Sor Juana, the most radical decolonial thinker

In his Allegoric Neptune (Neptuo Alegórico) the Mexican philosopher Sor Juana Inés de la Cruz offered the first decolonial argument. For her, Spain had no originary and legitimate claims on Christianity. The latter was a religion coming from the Far East. The only credit of Spain was to have offered Christ shelter in the Iberic Peninsula. There are no national gods. On the contrary, gods are always foreigners, seeking for a temporary home. But the nun went even further. Not only was Spain’s national religion imported from the Far East. The names of Christ and Mary were already signs of hospitality of older gods. Before Mary, there was Isis. But such as Isis turned into Mary, the Spanish Mary couldn’t be the last goddess. In the New Spain virgin Mary was highly revered. But her figure absorbed the old mother-god of pre-Columbian societies. Mary was, at the same time, Tonanztin. In Puebla you can find a church dedicated to Santa María Tonanzintla. This was no longer the Spanish, but a Mexican Mary-Tonantzin. Her argument was double.
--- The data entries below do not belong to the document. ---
/-- R69, R70: a FREE pump serves the one channel that is queued. -/
theorem pumpServe_one (s : State) (e : PumpEntry) (hp : s.isc.pump = .free) (hh : held s = false) (hq : s.isc.pumpQueue = [e]) :
    pumpServe s = serveChannel e.channel { s with isc.pumpQueue := [] } := by
  unfold pumpServe
  rw [hq]
  have hv : pumpView s = [e] := by unfold pumpView; rw [hq]; cases hm : e.marked <;> simp [hm]
  have hu : unqueue e.channel s = { s with isc.pumpQueue := [] } := by unfold unqueue; rw [hq]; simp
  simp only [List.length_cons, List.length_nil, serveLoop, hp, hh, hv, and_self, if_true, hu]

theorem modify_twice (l : List Channel) (c : Nat) (r r' : Refill) :
    (l.modify c (fun y => { y with refill := r })).modify c (fun y => { y with refill := r' }) = l.modify c (fun y => { y with refill := r' }) := by
  rw [List.modify_modify_eq]; rfl


/-- R174: a raised condition moves the condition table alone. -/
theorem raise_comm_isc (c : Cond) (sub : Option Nat) (s : State) (x : Isc) : raise c sub { s with isc := x } = { raise c sub s with isc := x } := by
  unfold raise; dsimp only; split <;> rfl
theorem raise_comm_rc (c : Cond) (sub : Option Nat) (s : State) (x : Rc) : raise c sub { s with rc := x } = { raise c sub s with rc := x } := by
  unfold raise; dsimp only; split <;> rfl
theorem raise_comm_mpc (c : Cond) (sub : Option Nat) (s : State) (x : Mpc) : raise c sub { s with mpc := x } = { raise c sub s with mpc := x } := by
  unfold raise; dsimp only; split <;> rfl
theorem raise_comm_ccu (c : Cond) (sub : Option Nat) (s : State) (x : Ccu) : raise c sub { s with ccu := x } = { raise c sub s with ccu := x } := by
  unfold raise; dsimp only; split <;> rfl
theorem raise_comm_cu (c : Cond) (sub : Option Nat) (s : State) (x : Cu) : raise c sub { s with cu := x } = { raise c sub s with cu := x } := by
  unfold raise; dsimp only; split <;> rfl
theorem raise_comm_out (c : Cond) (sub : Option Nat) (s : State) (x : List Sent) : raise c sub { s with out := x } = { raise c sub s with out := x } := by
  unfold raise; dsimp only; split <;> rfl

theorem raise_comm_im (c : Cond) (sub : Option Nat) (s : State) (x : Isc) (y : Mpc) : raise c sub { s with isc := x, mpc := y } = { raise c sub s with isc := x, mpc := y } := by
  unfold raise; dsimp only; split <;> rfl

/-- The state that `settle` makes of x follows from x. -/
theorem follows_iff {x t : State} (h : t = settle x) : Follows x t := by rw [h]; exact follows_settle x

theorem mem_insertStop (x y : Stop) (l : List Stop) : y ∈ insertStop x l ↔ y = x ∨ y ∈ l := by
  induction l with
  | nil => simp [insertStop]
  | cons z t ih =>
    unfold insertStop
    split
    · simp
    · simp only [List.mem_cons, ih]; tauto

theorem mem_foldr_insertStop (y : Stop) (l m : List Stop) : y ∈ l.foldr insertStop m ↔ y ∈ l ∨ y ∈ m := by
  induction l with
  | nil => simp
  | cons z t ih => simp only [List.foldr_cons, mem_insertStop, ih, List.mem_cons]; tauto

/-- R90: a cut stop is in the list just where its entry stands. -/
theorem inStopList_cut (s : State) (p : Nat) : inStopList s (.cut p) = s.mpc.cuts.any (fun e => e.position == p) := by
  rw [Bool.eq_iff_iff]
  unfold inStopList stopList
  simp only [List.any_eq_true, mem_foldr_insertStop, List.mem_map]
  constructor
  · rintro ⟨y, h | ⟨e, he, rfl⟩, hy⟩
    · exfalso
      unfold measStops at h
      simp only [List.mem_filterMap, List.mem_range] at h
      obtain ⟨id, _, h⟩ := h
      split at h
      · cases hs : (checkAt s id).stop with
        | none => simp [hs] at h
        | some q => simp [hs] at h; subst h; simp at hy
      · cases h
    · exact ⟨e, he, by simpa using hy⟩
  · rintro ⟨e, he, h⟩
    exact ⟨_, .inr ⟨e, he, rfl⟩, by simpa using h⟩

/-- R90: the measurement stop of a check that is free or CLOSED is not in the list. -/
theorem inStopList_closed {s : State} {id : Nat} (h : (checkAt s id).live = false) : inStopList s (.meas id) = false := by
  unfold inStopList stopList
  rw [List.any_eq_false]
  intro y hy hr
  rw [mem_foldr_insertStop] at hy
  rcases hy with hy | hy
  · unfold measStops at hy
    obtain ⟨i, _, hi⟩ := List.mem_filterMap.1 hy
    simp only at hi
    split at hi
    · rename_i hl
      obtain ⟨q, _, rfl⟩ := Option.map_eq_some_iff.1 hi
      simp only [beq_iff_eq, StopRef.meas.injEq] at hr
      subst hr; rw [h] at hl; cases hl
    · cases hi
  · obtain ⟨e, _, rfl⟩ := List.mem_map.1 hy
    simp at hr

/-- R91: with no reached stop and the target ahead the executor starts a segment. -/
theorem runOn_start (a : Advance) (s : State) (h1 : firstReached s = none) (h2 : pos s < a.target) : runOn a s = startSegment a s := by
  unfold runOn proceed
  simp only [h1, if_pos h2]

/-- R91: the segment that starts with no settle window open. -/
theorem start_eq (a : Advance) (s : State) (h : s.mpc.settle = none) : startSegment a s = { s with mpc.exec := .moving a ⟨segmentEnd s a.target, feedLimit (pos s) (segmentEnd s a.target), 0, if unsettled s then .paused else .driving⟩ } := by
  unfold startSegment closeWindow setExec
  simp only [h]; simp

theorem stopList_congr {y s : State} (h1 : y.mpc.cuts = s.mpc.cuts) (h2 : y.mpc.cOff = s.mpc.cOff) (h3 : y.ccu.checks = s.ccu.checks) : stopList y = stopList s := by
  unfold stopList measStops checkAt cutStop; rw [h1, h2, h3]

theorem firstReached_congr {y s : State} (h1 : y.mpc.cuts = s.mpc.cuts) (h2 : y.mpc.cOff = s.mpc.cOff) (h3 : y.ccu.checks = s.ccu.checks) : firstReached y = firstReached s := by
  unfold firstReached; rw [stopList_congr h1 h2 h3]; unfold isReached checkAt cutAt; rw [h3, h1]

/-- R91, R96: the executor goes on with a segment to the nearer of the target and the next stop. -/
theorem runOn_moves {y s : State} {r : Roll} {a : Advance} (h1 : y.mpc.cuts = s.mpc.cuts) (h2 : y.mpc.cOff = s.mpc.cOff) (h3 : y.ccu.checks = s.ccu.checks)
    (hr : y.mpc.roll = some r) (hf : firstReached s = none) (ht : r.pos < a.target) (hs : y.mpc.settle = none) :
    let stop := match (stopList s).find? (fun x => decide (r.pos < x.pos)) with
      | some x => min a.target x.pos
      | none => a.target
    runOn a y = { y with mpc.exec := .moving a ⟨stop, 1000 + 2 * (stop - r.pos), 0, if y.lc.cover = .settled then .driving else .paused⟩ } := by
  intro stop
  have hp : pos y = r.pos := by simp [pos, hr]
  rw [runOn_start a y (by rw [firstReached_congr h1 h2 h3]; exact hf) (by rw [hp]; exact ht), start_eq a y hs]
  have h4 : segmentEnd y a.target = stop := by unfold segmentEnd; rw [stopList_congr h1 h2 h3, hp]; all_goals rfl
  have hph : (if unsettled y then SegPhase.paused else .driving) = (if y.lc.cover = .settled then .driving else .paused) := by
    unfold unsettled; by_cases h : y.lc.cover = .settled <;> simp [h]
  rw [h4, hp, hph]; rfl

/-- R93: only a MOVING executor gets a new segment end. -/
theorem reviseSegment_still (s : State) (h : ∀ b g, s.mpc.exec ≠ .moving b g) : reviseSegment s = s := by
  unfold reviseSegment
  split
  · rename_i a g hh; exact absurd hh (h a g)
  · rfl

theorem check_modify (s : State) (b : Nat) (f g : Check → Check) (h : f (checkAt s b) = g (checkAt s b)) : s.ccu.checks.modify b f = s.ccu.checks.modify b g :=
  modify_at _ _ _ _ _ h
theorem job_modify (s : State) (b : Nat) (f g : Option Job → Option Job) (h : f (jobAt s b) = g (jobAt s b)) : s.rc.jobs.modify b f = s.rc.jobs.modify b g :=
  modify_at _ _ _ _ _ h
theorem print_modify (s : State) (b : Nat) (f g : Option Account → Option Account) (h : f (printAt s b) = g (printAt s b)) : s.cu.printAccts.modify b f = s.cu.printAccts.modify b g :=
  modify_at _ _ _ _ _ h
theorem checkAt_upd (s : State) (c : Nat) (f : Check → Check) (h : c < s.ccu.checks.length) : checkAt (updCheck c f s) c = f (checkAt s c) := by
  simp [checkAt, updCheck, List.getD_eq_getElem?_getD, List.getElem?_modify, List.getElem?_eq_getElem h]
/-! ### The scan start test, a closing check and the done test -/
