/-- A cut inside an open strip, and a guard that is met or dropped. -/
theorem witness_SettleWindow_cuts :
    let c := { Check.allocated 7 .verify 3 with stripStart := some 16800, limit := some 1 }
    let s := fun c e target => { printing job [] with
      mpc.exec := run .settling target, mpc.settle := some 1, mpc.cuts := [e], ccu.checks := [c, Check.blank, Check.blank, Check.blank] }
    let g := { due with guard := some 0 }
    let k := { c with state := CheckState.closed, limit := none }
    let b := { c with stripStart := some 16000, stripEnd := some 16800 }
    let d := { b with state := CheckState.drying, stop := some 20001 }
    (firstReached (s c due 23000) = some (.cut 16800) ∧ cutAt (s c due 23000) 16800 = some due ∧ due.state = .due ∧ c ∈ (s c due 23000).ccu.checks
      ∧ c.state ≠ .free ∧ c.state ≠ .closed ∧ c.stripStart = some 16800 ∧ c.stripEnd = none
      ∧ firstReached { s c due 23000 with mpc.cuts := [] } = none ∧ roll.pos < 23000 ∧ 20000 ≤ roll.pos) ∧
    ((checkAt (s k g 23000) 0).state = .closed ∧ firstReached (s k g 23000) = some (.cut 16800)
      ∧ cutAt (s k g 23000) 16800 = some g ∧ ∀ x ∈ (s k g 23000).ccu.checks, x.state = .free ∨ x.state = .closed) ∧
    ((checkAt (s b g 23000) 0).stop = none ∧ (checkAt (s b g 23000) 0).job = some 7 ∧ slotOf (s b g 23000) 7 = some 2
      ∧ firstReached (s b g 23000) = some (.cut 16800) ∧ 16800 ≤ 16800) ∧
    ((checkAt (s d g 23000) 0).stop = some 20001 ∧ 16800 + (s d g 23000).mpc.cOff < 20001
      ∧ firstReached (s d g 23000) = some (.cut 16800)) ∧
    ((s d g 23000).mpc.cutter = .ready ∧ (s d g 23000).lc.cover = .settled ∧ (s d g 23000).lc.hold = .none
      ∧ { s d g 23000 with lc.cover := .opened }.lc.cover ≠ .settled) ∧
    (let a := { d with state := CheckState.armed, stop := some 20000, reached := true }
     firstReached (s a { due with state := CutState.planned } 23000) = some (.meas 0)
      ∧ (checkAt (s a { due with state := CutState.planned } 23000) 0).state = .armed ∧ a.job = some 7) := by
  decide +kernel

/-- The end of a tail feed, of a house feed, and the window that a soft reset left open. -/
theorem witness_SettleWindow_ends :
    let j := { job with state := JobState.feeding }
    let a : Advance := ⟨.print 2, .tailFeed, 20000, false⟩
    let g : Segment := ⟨20000, 1000, 400, .settling⟩
    let s := { printing j [] with mpc.exec := .moving a g, mpc.settle := some 1, mpc.moved := 100 }
    let t := { s with mpc.cuts := [⟨20000, [.job 7], .sheet, none, .planned⟩] }
    let h := { s with mpc.exec := .moving ⟨.house, .feed, 20000, false⟩ g }
    let x := { printing job [] with mpc.settle := some 100, mpc.moved := 3, mpc.resetWindow := true }
    let y := { x with mpc.exec := run .paused 23000 }
    (t.mpc.settle = some 1 ∧ t.mpc.roll = some roll ∧ t.mpc.exec = .moving a g ∧ firstReached t = none ∧ a.target ≤ roll.pos
      ∧ a.requester = .tailFeed ∧ a.owner = .print 2 ∧ jobAt t 2 = some j ∧ j.state = .feeding
      ∧ ∃ e ∈ t.mpc.cuts, CutOwner.job j.tag ∈ e.owners) ∧
    (h.mpc.settle = some 1 ∧ firstReached h = none) ∧
    (x.mpc.settle = some 100 ∧ ∀ a g, x.mpc.exec ≠ .moving a g) ∧
    (y.mpc.settle = some 100 ∧ y.mpc.roll = some roll ∧ y.mpc.exec = run .paused 23000 ∧ y.mpc.resetWindow = true) ∧
    (∀ i k, i ≠ 2 → jobAt t i = some k → k.state = .opened) ∧ (∀ e, t.rc.queue.head? = some e → e.state ≠ .queued) := by
  refine ⟨by decide +kernel, by decide +kernel, ⟨rfl, nofun⟩, by decide +kernel, ?_, nofun⟩
  intro i k hi hk
  rcases i with _ | _ | _ | _ | _ | _ | _ | _ | i <;> first | exact absurd rfl hi | cases hk
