theorem bayRemoved_idle (h : (bayAt s b).state = .ready ∨ (bayAt s b).state = .spent ∨ (bayAt s b).state = .suspect ∨
    (bayAt s b).state = .tagFault) : bayRemoved b s = emptyBay b s := by
  obtain h | h | h | h := h <;> simp only [bayRemoved, h]

theorem takeBayClear_ok (hb : b ≤ 15)
    (h : ((bayAt s b).state = .suspect ∨ (bayAt s b).state = .tagFault) ∧ (bayAt s b).present = true) :
    takeBayClear b s = accept .none (clearBay b s) := by
  unfold takeBayClear
  rw [if_neg (by omega), if_pos h]

theorem takeBayClear_notNow (hb : b ≤ 15)
    (h : ¬(((bayAt s b).state = .suspect ∨ (bayAt s b).state = .tagFault) ∧ (bayAt s b).present = true)) :
    takeBayClear b s = refuse .notNow s := by
  unfold takeBayClear
  rw [if_neg (by omega), if_neg h]

end

/-- R174: the cause of a condition ends in the entry of its pair. -/
theorem endCause_eq (c : Cond) (sub : Option Nat) (s : State) : endCause c sub s = { s with
    lc.conds := s.lc.conds.map (fun e => if e.cond = c ∧ e.subject = sub then { e with cause := false } else e) } := by
  simp only [endCause, isFor_iff]

/-! ### Refill requests that serve nothing (R65) -/

section
variable {c : Nat} {low : Bool} {s : State}

/-- R65, R69: a request of an enabled IDLE channel is queued, and the pump has its turn. -/
theorem placeRequest_idle (hr : (chanAt s c).refill = .idle) (he : (chanAt s c).enabled = true) :
    placeRequest c low s = pumpServe { s with
      isc.chans := s.isc.chans.modify c (fun x => { x with refill := .queued })
      isc.pumpQueue := s.isc.pumpQueue ++ [⟨c, low || (chanAt s c).lowFloat⟩] } := by
  unfold placeRequest
  simp only [hr, he, if_true]
  rfl

/-- R65, R70: while the pump is busy such a request waits. -/
theorem placeRequest_busy (hr : (chanAt s c).refill = .idle) (he : (chanAt s c).enabled = true) (hp : s.isc.pump ≠ .free) :
    placeRequest c low s = { s with
      isc.chans := s.isc.chans.modify c (fun x => { x with refill := .queued })
      isc.pumpQueue := s.isc.pumpQueue ++ [⟨c, low || (chanAt s c).lowFloat⟩] } :=
  (placeRequest_idle hr he).trans (pumpServe_busy _ hp)

/-- R51, R65: a LOW-float request marks the entry of a QUEUED channel. -/
theorem placeRequest_queued (hr : (chanAt s c).refill = .queued) :
    placeRequest c true s = { s with
      isc.pumpQueue := s.isc.pumpQueue.map (fun e => if e.channel = c then { e with marked := true } else e) } := by
  unfold placeRequest
  simp only [hr, if_true]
On the first hand, she claimed that the very faith of Spain came from foreign gods. On the other, se claimed that once in America, Christ and Mary and God would transform and intermingle with local gods. Being a Christian nun, she relativized the Christian monopoly on religion framing it in a universal history of religion. She relativized the Spanish claims on Christianity. And she said that Christianity would necessarily transform where it was taught or even imposed. This makes Sor Juana probably the most radical decolonial thinker to date.